-- ==== Sys2Proof/Laws/Commands.lean ====
section
/-! SUPPORT. Taking a command and answering it: what the two can do. -/

namespace Sys2Proof.Machine

open Sys2Proof

variable {s : State} {p : PortNo} {r : CommandRecord} {kind : Nat}

theorem State.Takes.front (h : s.Takes p r kind) : s.front? p = some r := h.1

theorem State.Takes.kind_eq (h : s.Takes p r kind) : recKind r = kind := h.2.1

theorem State.Takes.writes (h : s.Takes p r kind) : s.canWrite p = true := h.2.2

theorem State.Takes.isAttached (h : s.Takes p r kind) : s.attached p = true := State.canWrite_attached h.2.2

theorem State.Takes.state_eq (h : s.Takes p r kind) : (s.port p).state = .attached := by
  simpa [State.attached] using h.isAttached

theorem State.front?_spec {s : State} {p : PortNo} {r : CommandRecord} (h : s.front? p = some r) :
    s.initialising = false ∧ (s.port p).hand = none ∧ (s.port p).queue.head? = some r := by
  unfold State.front? at h
  split at h
  · cases h
  · rename_i hn
    exact ⟨by simpa using fun h => hn (.inl h), by simpa using fun h => hn (.inr h), h⟩

/-- The command of a port that takes it is carried out by `body`. -/
theorem State.onCommand_takes (h : s.Takes p r kind) (body : CommandRecord → State → State) :
    s.onCommand p kind body = .next (body r (s.popQueue p)) := by
  unfold State.onCommand
  simp [h.front, h.isAttached, h.kind_eq]

/-- A state whose port unit is that of `s` but for what a ring does not depend on can write to the ring as `s` can. -/
theorem State.Takes.canWrite_of (h : s.Takes p r kind) {e : State} (change : Port → Port)
    (hp : e.port p = change ((s.popQueue p).port p))
    (hc : ∀ q : Port, (change q).state = q.state ∧ (change q).ring = q.ring ∧ (change q).producer = q.producer ∧
      (change q).consumer = q.consumer ∧ (change q).waiting = q.waiting) : e.canWrite p = true := by
  have hq := hc ((s.popQueue p).port p)
  rw [← h.writes]
  refine State.canWrite_congr ?_ ?_ ?_ ?_ ?_ <;> rw [hp]
  · simpa using hq.1
  · simpa using hq.2.1
  · simpa using hq.2.2.1
  · simpa using hq.2.2.2.1
  · simpa using hq.2.2.2.2

/-- A port unit changed in what a ring does not depend on. -/
structure RingNeutral (change : Port → Port) : Prop where
  state : ∀ q, (change q).state = q.state
  ring : ∀ q, (change q).ring = q.ring
  producer : ∀ q, (change q).producer = q.producer
  consumer : ∀ q, (change q).consumer = q.consumer
  waiting : ∀ q, (change q).waiting = q.waiting
  pass : ∀ q, (change q).pass = q.pass
  commutes : ∀ q : Port,
    { (change { q with queue := q.queue.drop 1 }).advanced with hand := none } = change q.answered

theorem ringNeutral_id : RingNeutral id where
  state _ := rfl
  ring _ := rfl
  producer _ := rfl
  consumer _ := rfl
  waiting _ := rfl
  pass _ := rfl
  commutes q := by
    obtain ⟨_, _, _, ring⟩ := q
    cases ring <;> rfl

/-- A command that takes effect with `e`, which leaves the rings and the other port units, and changes its own port unit by
`change`: its reply answers it. -/
theorem State.Takes.answered (h : s.Takes p r kind) {e : State} {change : Port → Port} (hc : RingNeutral change)
    (hp : e.port p = change ((s.popQueue p).port p)) (hq : ∀ q, q ≠ p → e.port q = s.port q) (hm : e.memory = s.memory)
    (o : Outcome) (fs : List Field) :
    s.Answered (e.reply p r o fs) p r o fs change ∧ (e.reply p r o fs).discarded = e.discarded := by
  have hw : e.canWrite p = true :=
    h.canWrite_of change hp fun q => ⟨hc.state q, hc.ring q, hc.producer q, hc.consumer q, hc.waiting q⟩
  have w := State.wrote_complete hw { kind := recKind r, tag := recTag r, outcome := o, fields := fs }
  have hpr : (e.port p).producer = (s.port p).producer := by rw [hp, hc.producer]; simp
  have hpa : (e.port p).pass = (s.port p).pass := by rw [hp, hc.pass]; simp
  have hri : (e.port p).ring = (s.port p).ring := by rw [hp, hc.ring]; simp
  refine ⟨⟨?_, ?_, ?_, ?_⟩, State.complete_discarded hw _⟩
  · have := w.record
    rw [hpr, hpa] at this
    exact this
  · have h1 := w.port
    rw [hp] at h1
    unfold State.reply
    rw [h1, State.port_popQueue]
    exact hc.commutes (s.port p)
  · intro q hne
    have := w.otherPorts q hne
    rw [hq q hne, hm] at this
    exact this
  · intro g a hg ha
    have := w.ring g a (by rw [hri]; exact hg) (by rw [hpr]; exact ha)
    rw [hm] at this
    exact this

/-- A command that takes effect with `e`, which has the port units and the ring records of the state in which it was taken: its
reply answers it and changes nothing but those. -/
theorem State.Takes.answers (h : s.Takes p r kind) (e : State) (hp : e.ports = (s.popQueue p).ports) (hm : e.memory = s.memory)
    (o : Outcome) (fs : List Field) :
    s.Answered (e.reply p r o fs) p r o fs ∧
      e.reply p r o fs = { e with ports := (e.reply p r o fs).ports, memory := (e.reply p r o fs).memory } := by
  have hport : ∀ q, e.port q = (s.popQueue p).port q := fun q => by simp only [State.port, hp]
  have a := h.answered (e := e) ringNeutral_id (hport p)
    (fun q hq => by rw [hport, State.port_popQueue_ne s p hq]) hm o fs
  refine ⟨a.1, ?_⟩
  have hf := e.reply_frame p r o fs
  rw [a.2] at hf
  exact hf

/-- A refused command: answered, and nothing else changes. -/
theorem State.Takes.refused (h : s.Takes p r kind) (o : Outcome) : s.Refused ((s.popQueue p).refuse p r o) p r o := by
  have a := h.answered (e := s.popQueue p) ringNeutral_id rfl (fun q hq => State.port_popQueue_ne s p hq) rfl o []
  refine ⟨a.1, ?_⟩
  unfold State.refuse
  have hf := (s.popQueue p).reply_frame p r o []
  rw [a.2] at hf
  exact hf

end Sys2Proof.Machine
end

(ABOUT THIS TASK)
Using the entries above, extract exactly the span from the line with "exact ⟨by simpa" to the line with "theorem State.onCommand_takes (h", both lines included; leave out everything else.

(ANSWER SECTION)
    exact ⟨by simpa using fun h => hn (.inl h), by simpa using fun h => hn (.inr h), h⟩

/-- The command of a port that takes it is carried out by `body`. -/
theorem State.onCommand_takes (h : s.Takes p r kind) (body : CommandRecord → State → State) :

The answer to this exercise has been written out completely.